## Description of the task
Go through the lines below and copy each one that holds the string "find".

Input for this task: Begin

/-- A mirrored cue (R415): a later one for the same boundary replaces the earlier. -/
def State.mirrorCue (b : List Byte) (s : State) : State :=
  let m : MirrorCue := ⟨leAt b 0 1 == 2, leAt b 1 1, leAt b 2 2, nbit (leAt b 4 1) 1, leAt b 8 4, leAt b 12 5, s.ticks⟩
  if m.plan then s.mirrorPlan m
  else s.modRl fun r => { r with mcues := (r.mcues.filter fun x => x.plan || x.lap != m.lap) ++ [m] }

/-- RELAY_CUE_RX (R415, R416). -/
def execRelayCueRx (data : List Byte) (s : State) : Host.Outcome State Fault Refusal := .next (s.fromActive 0xC3 data State.mirrorCue)

/-- A mirrored input kept for the latch it names (R415, R416). -/
def State.mirrorIn (s : State) (lap leg : Nat) (m : Mirror) : State := s.modRl fun r => { r with mirror := r.mirror ++ [⟨lap, leg, m⟩] }

/-- RELAY_TILE_RX (R415). -/
def execRelayTileRx (data : List Byte) (s : State) : Host.Outcome State Fault Refusal :=
  .next (s.fromActive 0xC4 data fun b s =>
    let i := fun (o : Nat) => sint 16 (leAt b o 2)
    s.mirrorIn (leAt b 16 4) (leAt b 14 1) (.tile (leAt b 0 1) (leAt b 1 1) (i 2) (i 4) (leAt b 6 1) [i 8, i 10, i 12]))

/-- RELAY_LAMP_RX (R415). -/
def execRelayLampRx (data : List Byte) (s : State) : Host.Outcome State Fault Refusal :=
  .next (s.fromActive 0xC5 data fun b s => s.mirrorIn (leAt b 8 4) (leAt b 6 1) (.lamp (leAt b 0 1) (leAt b 1 1) (leAt b 2 3) (leAt b 5 1)))

/-- RELAY_FLUSH_RX (R415). -/
def execRelayFlushRx (data : List Byte) (s : State) : Host.Outcome State Fault Refusal :=
  .next (s.fromActive 0xC6 data fun b s => s.mirrorIn (leAt b 4 4) 0 (.flush (leAt b 0 1) (leAt b 1 1)))

/-- A line compared (R418): a difference is counted, and the third lap in a row raises the fault and takes FIT. -/
def State.compareLine (s : State) (lap leg : Nat) (p q line sig : Nat) : State :=
  match s.rl.sigs.find? fun x => x.port == p && x.pos == q && x.leg == leg && x.line == line && x.lap == lap with
  | none => s
  | some own =>
    let at_ := fun (d : LineDiff) => d.port == p && d.pos == q && d.leg == leg && d.line == line
    let old := s.rl.diffs.find? at_
    if own.sig == sig then
      s.modRl fun r => { r with diffs := (r.diffs.map fun d => if at_ d then { d with runs := 0 } else d).filter fun d =>
        (lap + 2 ^ 32 - d.lap) % 2 ^ 32 < 3 }
    else
      let run := match old with | some d => if (d.lap + 1) % 2 ^ 32 == lap then d.runs + 1 else 1 | none => 1
      let s := s.bump Reg.relaySigMismatches
      let s := s.modRl fun r => { r with diffs := (r.diffs.filter fun d => !(at_ d)) ++ [⟨p, q, leg, line, lap, run⟩] }
      if run == 3 then
        (s.modRl fun r => { r with fit := false }).evFault Ev.relaySigMismatch Fk.relaySigMismatch fsRelay [p, q, leg, line]
      else s

/-- RELAY_SIGS_RX (R417, R418): each line of a paired tile is compared with the unit's own signature of the same lap. -/
def execRelaySigsRx (data : List Byte) (s : State) : Host.Outcome State Fault Refusal :=
  .next (s.fromActive 0xC7 data fun b s =>
    (List.range (min (leAt b 6 2) ((b.length - 8) / 8))).foldl (fun s i =>
      let o := 8 + 8 * i
      match s.ownPlace (leAt b 5 1) (leAt b o 1) with
      | some (p, q) => s.compareLine (leAt b 0 4) (leAt b 4 1) p q (leAt b (o + 1) 1) (leAt b (o + 4) 4)
      | none => s) s)

/-- D'_q of a standby's tiles from its position 0 on (R412): `ds` lists delta_(N−1) down to delta_0. -/
def standbyDelays (d0 : Nat) : List Tile → List Nat → List Nat
  | [], _ => []
  | t :: ts, ds => d0 :: standbyDelays (d0 + t.repeatLat + ds.headD 0) ts ds.tail

/-- The chain delays of a standby's port taken from its partner's measurements (R412). -/
def State.applyDeltas (s : State) (p : Nat) : State :=
  let ds := (s.rport (s.rport p).partner).deltas
  if !(s.standsBy p) || ds.isEmpty then s else
  let ts := s.byPos p
  (ts.zip (standbyDelays (ds.getLastD 0) ts ds.reverse.tail)).foldl (fun s x => s.modTile p x.1.pos fun t => { t with delay := x.2 }) s

/-- RELAY_DELAYS_RX (R412). -/
def execRelayDelaysRx (data : List Byte) (s : State) : Host.Outcome State Fault Refusal :=
  .next (s.fromActive 0xC8 data fun b s =>
    let k := leAt b 0 1
    let ds := (List.range (min 33 (leAt b 1 1 + 1))).map fun h => leAt b (4 + 2 * h) 2
    let s := s.modRport k fun r => { r with deltas := ds }
    (idxs 16 fun p => (s.rport p).paired && (s.rport p).partner == k).foldl State.applyDeltas s)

Input for this task: End

## Task response
  match s.rl.sigs.find? fun x => x.port == p && x.pos == q && x.leg == leg && x.line == line && x.lap == lap with
    let old := s.rl.diffs.find? at_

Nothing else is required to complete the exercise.